Thursday 5 December 2013

Getting around vCenter 512bit certificates

Can't get vCenter WebClient  to work on your new Windows 8.0/8.1 machine as the certificate is not trusted?

The issue arises when you have deployed a vCenter server from version 4.0 and by default the self-signed certificate generated by vCenter was 512bits. If you have never replaced your certificate then it will still be 512bits. If you have upgraded your vCenter to 4.1, 5.0, 5.1 or even 5.5 then, unless you have replaced the certificate along the way, it will still be the same 512bit certificate it was when you first started out.

Nothing very wrong with this setup, until MS released KB2661254 which changed the default minimum accepted key length from 512bits to 1024bits to nudge people up the security ladder a little. This resulted in vCenter certificates no longer being supported by clients and hence stopping access to vCenter web portal.

Now the correct way to deal with this is to generate a new vCenter certificate which has at least a 1024bit key (preferably 2048bits) and this will then not only allow the updated clients to function again, but will give you a warm fussy feeling that only running your environment at a higher security level can achieve. This is, however, easier said than done. 
The process of replacing certificates within vCenter is not straightforward. VMware have significantly improved the process by way of the SSL Automation Tool for vCenter 5.0 and above but this is still a fairly lengthy process which is fraught with possible danger (of breaking your vCenter deployment). This needs to be planned and tested and adequate backup and recovery processes put in place before you proceed with doing this on a mature production environment.

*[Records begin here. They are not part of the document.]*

-- ==== Sys2Proof/Certificates/Slice0/Obligations.lean ====
section
/-! DEFINITION. The statements about the model, one `Obligations.<Name>` each. OBLIGATIONS.json lists them. -/

/-! ## Shorthands of the statements -/

/-- `s` once its next host call is taken: the call leaves the list, its draw is the step's, nothing is returned yet. -/
def Sys2Proof.Claims.taken (s : Sys2Proof.Machine.State) (d : Sys2Proof.Machine.Draw)
    (rest : List Sys2Proof.Machine.Input) : Sys2Proof.Machine.State :=
  { s with inputs := rest, draw := d, reply := .nothing }

/-- The status after the transient clear of R171: `status & 0xBB` with the default masks (D3, log entry 8). -/
def Sys2Proof.Claims.cleared (s : Sys2Proof.Machine.State) : Sys2Proof.Byte :=
  s.status &&& ~~~(s.params.r1Illegal ||| s.params.r1Param)

/-- What every dispatch does beside its handler: index and argument in their registers (log entry 25), transient bits
cleared (R171), prefix consumed (R172), back to `AwaitingCommand` (R175). -/
def Sys2Proof.Claims.dispatched (s : Sys2Proof.Machine.State) (n : BitVec 6) (arg : Sys2Proof.Argument) :
    Sys2Proof.Machine.State :=
  { s with
    currentCommand := n
    argument := arg
    status := Sys2Proof.Claims.cleared s
    cmd55Seen := false
    phase := .awaitingCommand }

/-- Under all legal parameters, with or without the prefix, the frame of the index is the instruction (any CRC byte),
and its command byte is `b0` under the default parameters (D2, log entry 7). -/
def Sys2Proof.Claims.StandardFrame (index : Sys2Proof.CommandIndices → BitVec 6) (b0 : Sys2Proof.Byte)
    (mk : Sys2Proof.Argument → Sys2Proof.Instr) : Prop :=
  0x40 ||| (index Sys2Proof.Params.default.cmdIndex).setWidth 8 = b0 ∧
  ∀ P : Sys2Proof.Params, P.Legal → ∀ prefixed arg crc,
    Sys2Proof.decode P (.command prefixed)
      [0x40 ||| (index P.cmdIndex).setWidth 8, arg.a0, arg.a1, arg.a2, arg.a3, crc] = .ok (mk arg, [])

/-- Under all legal parameters, after the prefix, the frame of the index is the instruction (any CRC byte), and its
command byte is `b0` under the default parameters (D2, log entry 7). -/
def Sys2Proof.Claims.AppFrame (index : Sys2Proof.CommandIndices → BitVec 6) (b0 : Sys2Proof.Byte)
    (mk : Sys2Proof.Argument → Sys2Proof.Instr) : Prop :=
  0x40 ||| (index Sys2Proof.Params.default.cmdIndex).setWidth 8 = b0 ∧
  ∀ P : Sys2Proof.Params, P.Legal → ∀ arg crc,
    Sys2Proof.decode P (.command true)
      [0x40 ||| (index P.cmdIndex).setWidth 8, arg.a0, arg.a1, arg.a2, arg.a3, crc] = .ok (mk arg, [])

/-- The queue `q` is one of the responses of R119's table, in a card state `t`. -/
def Sys2Proof.Claims.IsResponse (t : Sys2Proof.Machine.State) (q : List Sys2Proof.Byte) : Prop :=
  q = [t.status] ∨
  q = [t.status, 0x00, 0x00, 0x01, t.argument.a3] ∨
  q = t.status :: t.params.ocrBytes.list ∨
  q = [t.status, 0xFE] ++ Sys2Proof.Machine.csdRegister t.params.csdTemplate t.capacityField ++ [0x00, 0x00] ∨
  q = [t.status, 0xFE] ++ (List.range 16).map Sys2Proof.Config.cidByte ++ [0x00, 0x00] ∨
  (∃ d : Sys2Proof.Sector, q = [t.status, 0xFE] ++ d.bytes ++ [0x00, 0x00]) ∨
  q = [t.status, 0x01] ∨
  q = [0x05, 0x01] ∨
  q = Sys2Proof.Config.writeFailFirst :: Sys2Proof.Config.writeFailRest.take 515

section
open Sys2Proof Sys2Proof.Machine Sys2Proof.Claims

/-! ## Encoding -/

/-- R90, R96, R97, R103: under all legal parameters, the bytes of a well-formed instruction, with any CRC bytes and
anything behind them, decode to that instruction and leave what is behind. -/
def Obligations.DecodeOfEncode : Prop :=
  ∀ (P : Params) (i : Instr) (crc1 crc2 : Byte) (rest : List Byte), P.Legal → i.WellFormed P = true →
    decode P (modeOf i) (encode P i crc1 crc2 ++ rest) = .ok (i, rest)

/-- R90, R92, R99: what a command stream decodes to is well-formed, and the bytes taken are its encoding. -/
def Obligations.DecodedBytesAreTheEncoding : Prop :=
  ∀ (P : Params) (prefixed : Bool) (bs rest : List Byte) (i : Instr),
    decode P (.command prefixed) bs = .ok (i, rest) →
    i.WellFormed P = true ∧ ∃ crc, bs = encode P i crc 0 ++ rest

/-- R103, R104: bytes before the first 0xFE are discarded; the 512 bytes after it are the payload, in order. -/
def Obligations.DataFrameStartsAtTheToken : Prop :=
  ∀ (P : Params) (junk rest : List Byte) (payload : Sector) (crc1 crc2 : Byte), (∀ b ∈ junk, b ≠ 0xFE) →
    decode P .data (junk ++ 0xFE :: payload.bytes ++ [crc1, crc2] ++ rest) = .ok (.dataFrame payload, rest) ∧
      decode P .data junk = .error .noDataToken

/-- Words written out from the opcode table's patterns (R90, R96, R97, R103): the table's numbering, with the indices
of D2 (log entry 7) and the reading of log entry 28. -/
def Obligations.TableWordsDecode : Prop :=
  decodeTableWord 48 0x95_00_00_00_00_40 = some (.cmd0GoIdleState ⟨0x00, 0x00, 0x00, 0x00⟩) ∧
  decodeTableWord 48 0x87_AA_01_00_00_48 = some (.cmd8SendIfCond ⟨0x00, 0x00, 0x01, 0xAA⟩) ∧
  decodeTableWord 48 0xFF_78_56_34_12_51 = some (.cmd17ReadSingleBlock ⟨0x12, 0x34, 0x56, 0x78⟩) ∧
  decodeTableWord 48 0xFF_00_00_00_40_69 = some (.acmd41SdSendOpCond ⟨0x40, 0x00, 0x00, 0x00⟩) ∧
  decodeTableWord 48 0xFF_00_02_00_00_50 = some (.illegal 16 ⟨0x00, 0x00, 0x02, 0x00⟩) ∧
  decodeTableWord 8 0xFF = some (.invalidByte 0xFF) ∧
  decodeTableWord 16 0x11FE = some (.dataFrame ((Sector.fill 0).setByte 0 0x11))

/-- R98: the handler that each of the 128 pairs of prefix and index selects: under all legal parameters, and with the
indices written out under the default ones (D2, log entry 7). -/
def Obligations.DecodeSelectsOneHandler : Prop :=
  (∀ (P : Params) (arg : Argument), P.Legal →
    (decodeFrame P true P.cmdIndex.acmd13 arg = .acmd13SdStatus arg ∧
      decodeFrame P true P.cmdIndex.acmd22 arg = .acmd22SendNumWrBlocks arg ∧
      decodeFrame P true P.cmdIndex.acmd23 arg = .acmd23SetWrBlkEraseCount arg ∧
      decodeFrame P true P.cmdIndex.acmd41 arg = .acmd41SdSendOpCond arg ∧
      decodeFrame P true P.cmdIndex.acmd42 arg = .acmd42SetClrCardDetect arg ∧
      decodeFrame P true P.cmdIndex.acmd51 arg = .acmd51SendScr arg) ∧
    (∀ p, decodeFrame P p P.cmdIndex.cmd0 arg = .cmd0GoIdleState arg ∧
      decodeFrame P p P.cmdIndex.cmd8 arg = .cmd8SendIfCond arg ∧
      decodeFrame P p P.cmdIndex.cmd9 arg = .cmd9SendCsd arg ∧
      decodeFrame P p P.cmdIndex.cmd10 arg = .cmd10SendCid arg ∧
      decodeFrame P p P.cmdIndex.cmd17 arg = .cmd17ReadSingleBlock arg ∧
      decodeFrame P p P.cmdIndex.cmd24 arg = .cmd24WriteBlock arg ∧
      decodeFrame P p P.cmdIndex.cmd55 arg = .cmd55AppCmd arg ∧
      decodeFrame P p P.cmdIndex.cmd58 arg = .cmd58ReadOcr arg) ∧
    ∀ p n, n ∉ P.cmdIndex.standard → (p = true → n ∉ P.cmdIndex.app) → decodeFrame P p n arg = .illegal n arg) ∧
  ∀ (p : Bool) (n : BitVec 6) (arg : Argument),
    decodeFrame Params.default p n arg =
      (if p = true ∧ n ∈ [13, 22, 23, 41, 42, 51] then
        match n.toNat with
        | 13 => .acmd13SdStatus arg
        | 22 => .acmd22SendNumWrBlocks arg
        | 23 => .acmd23SetWrBlkEraseCount arg
        | 42 => .acmd42SetClrCardDetect arg
        | 51 => .acmd51SendScr arg
        | _ => .acmd41SdSendOpCond arg
      else
        match n.toNat with
        | 0 => .cmd0GoIdleState arg
        | 8 => .cmd8SendIfCond arg
        | 9 => .cmd9SendCsd arg
        | 10 => .cmd10SendCid arg
        | 17 => .cmd17ReadSingleBlock arg
        | 24 => .cmd24WriteBlock arg
        | 55 => .cmd55AppCmd arg
        | 58 => .cmd58ReadOcr arg
        | _ => .illegal n arg)

/-! ## The argument -/

/-- R93: the argument's value is its four bytes, the first the most significant (R63), and the sector index of CMD17
and CMD24 is that value unscaled (R62, R95). -/
def Obligations.ArgumentIsBigEndian : Prop :=
  ∀ a : Argument,
    (argval a).toNat = a.a0.toNat * 2 ^ 24 + a.a1.toNat * 2 ^ 16 + a.a2.toNat * 2 ^ 8 + a.a3.toNat ∧
    sectorIndex a = a.a0.toNat * 2 ^ 24 + a.a1.toNat * 2 ^ 16 + a.a2.toNat * 2 ^ 8 + a.a3.toNat

/-! ## What each instruction does: the whole next state, so that everything not named is unchanged -/

/-- R180, with the index and argument registers of the frame (R41's go-idle column, log entry 25), the prefix consumed
(R172) and the phase (R175). Its command byte 0x40 is the source's. -/
def Obligations.GoIdleResult : Prop :=
  StandardFrame (·.cmd0) 0x40 .cmd0GoIdleState ∧
  ∀ (arg : Argument) (s : State), s.bound = true →
    exec (.cmd0GoIdleState arg) s =
      .next { dispatched s s.params.cmdIndex.cmd0 arg with
        status := 0x01
        cmd8Seen := false
        responseQueue := [0x01] }

/-- R182, R112; the default index is that of D2 (log entry 7), the cleared bits those of D3 (log entry 8). -/
def Obligations.SendIfCondResult : Prop :=
  StandardFrame (·.cmd8) 0x48 .cmd8SendIfCond ∧
  ∀ (arg : Argument) (s : State), s.bound = true →
    exec (.cmd8SendIfCond arg) s =
      .next { dispatched s s.params.cmdIndex.cmd8 arg with
        cmd8Seen := true
        responseQueue := [cleared s, 0x00, 0x00, 0x01, arg.a3] }

/-- R183, R116, R124 for any template: C_SIZE is the capacity field. The last clause writes the default template of
R123 out (D6, log entry 11); the default index is that of D2 (log entry 7), the cleared bits those of D3 (log entry
8). -/
def Obligations.SendCsdResult : Prop :=
  StandardFrame (·.cmd9) 0x49 .cmd9SendCsd ∧
  ∀ (arg : Argument) (s : State), s.bound = true →
    ∀ csd : List Byte, (csd = (List.range 16).map fun k =>
        if k = 7 then s.params.csdTemplate.list.getD 7 0 &&& 0xC0
        else if k = 8 then s.capacityField.extractLsb' 8 8
        else if k = 9 then s.capacityField.extractLsb' 0 8
        else s.params.csdTemplate.list.getD k 0) →
      exec (.cmd9SendCsd arg) s =
        .next { dispatched s s.params.cmdIndex.cmd9 arg with
          responseQueue := [cleared s, 0xFE] ++ csd ++ [0x00, 0x00] } ∧
      (s.params.csdTemplate = Params.default.csdTemplate →
        csd = [0x40, 0x0E, 0x00, 0x32, 0x5B, 0x59, 0x00, 0x00, s.capacityField.extractLsb' 8 8,
          s.capacityField.extractLsb' 0 8, 0x7F, 0x80, 0x0A, 0x40, 0x00, 0x01])

/-- R184, R117, R125: sixteen bytes that depend on no state, whatever they are (D7, log entry 12). The default index is
that of D2 (log entry 7), the cleared bits those of D3 (log entry 8). -/
def Obligations.SendCidResult : Prop :=
  StandardFrame (·.cmd10) 0x4A .cmd10SendCid ∧
  ∀ (arg : Argument) (s : State), s.bound = true →
    exec (.cmd10SendCid arg) s =
      .next { dispatched s s.params.cmdIndex.cmd10 arg with
        responseQueue := [cleared s, 0xFE] ++ (List.range 16).map Config.cidByte ++ [0x00, 0x00] }

/-- R185, R113 for any OCR bytes; the last clause writes the default of R120 out (D5, log entry 10). The default index
is that of D2 (log entry 7), the cleared bits those of D3 (log entry 8). -/
def Obligations.ReadOcrResult : Prop :=
  StandardFrame (·.cmd58) 0x7A .cmd58ReadOcr ∧
  ∀ (arg : Argument) (s : State), s.bound = true →
    exec (.cmd58ReadOcr arg) s =
      .next { dispatched s s.params.cmdIndex.cmd58 arg with responseQueue := cleared s :: s.params.ocrBytes.list } ∧
    (s.params.ocrBytes = Params.default.ocrBytes → s.params.ocrBytes.list = [0xC0, 0x00, 0x00, 0x00])

/-- R186; the default index is that of D2 (log entry 7), the cleared bits those of D3 (log entry 8). -/
def Obligations.AppCmdResult : Prop :=
  StandardFrame (·.cmd55) 0x77 .cmd55AppCmd ∧
  ∀ (arg : Argument) (s : State), s.bound = true →
    exec (.cmd55AppCmd arg) s =
      .next { dispatched s s.params.cmdIndex.cmd55 arg with cmd55Seen := true, responseQueue := [cleared s] }

/-- R220–R223: range error, store failure, success. The default index is that of D2 (log entry 7), the bits those of D3
(log entry 8), PARAMETER_ERROR 0x40 by default. -/
def Obligations.ReadSingleBlockResult : Prop :=
  StandardFrame (·.cmd17) 0x51 .cmd17ReadSingleBlock ∧ Params.default.r1Param = 0x40 ∧
  ∀ (arg : Argument) (s : State), s.bound = true →
    ∀ t : State, t = dispatched s s.params.cmdIndex.cmd17 arg →
    exec (.cmd17ReadSingleBlock arg) s =
      .next (if s.totalSectors.toNat ≤ sectorIndex arg then
          { t with
            status := cleared s ||| s.params.r1Param
            responseQueue := [cleared s ||| s.params.r1Param] }
        else if s.draw.storeError = true then { t with responseQueue := [cleared s, 0x01] }
        else
          { t with
            responseQueue := [cleared s, 0xFE] ++
              (List.range 512).map (fun k => s.byteAt (512 * sectorIndex arg + k)) ++ [0x00, 0x00] })

/-- R225, R175: acknowledged whatever the index (D11, log entry 21). The default index is that of D2 (log entry 7), the
cleared bits those of D3 (log entry 8). -/
def Obligations.WriteBlockResult : Prop :=
  StandardFrame (·.cmd24) 0x58 .cmd24WriteBlock ∧
  ∀ (arg : Argument) (s : State), s.bound = true →
    exec (.cmd24WriteBlock arg) s =
      .next { dispatched s s.params.cmdIndex.cmd24 arg with
        phase := .awaitingDataToken
        responseQueue := [cleared s] }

A short term fix to get around this is to once again trust the 512bit key and proceed as you were.
The below command can be run from a command prompt on a Windows client to revert the KBs effects:

certutil -setreg chain\minRSAPubKeyBitLength 512

Obviously, doing this will also result in the client trusting ALL 512bit keys that are out there so this should only be viewed as a short term fix whilst you plan the certificate upgrades for vCenter as recommended by VMware.

Once you have resolved the certificate issues and are now sporting a shiny new 1024bit (or 2048bit) certificate, don’t forget to revert the changes above to secure your client(s) again. This can be easily done by removing the registry entry that the above command creates here:

HKEY_LOCAL_MACHINE\Software\Microsoft\Cryptography\OID\EncodingType0\CertDLLCreateCertificateChainEngine\Config\minRSAPubKeyBitLength



Thursday 28 November 2013

vCloud Director sysprep files

Had some fun running up a vCD server this past week so thought I'd post a quick memo to advise of the following changes in vCD between vCD 5.1 and vCD 5.5 regarding sysprep files.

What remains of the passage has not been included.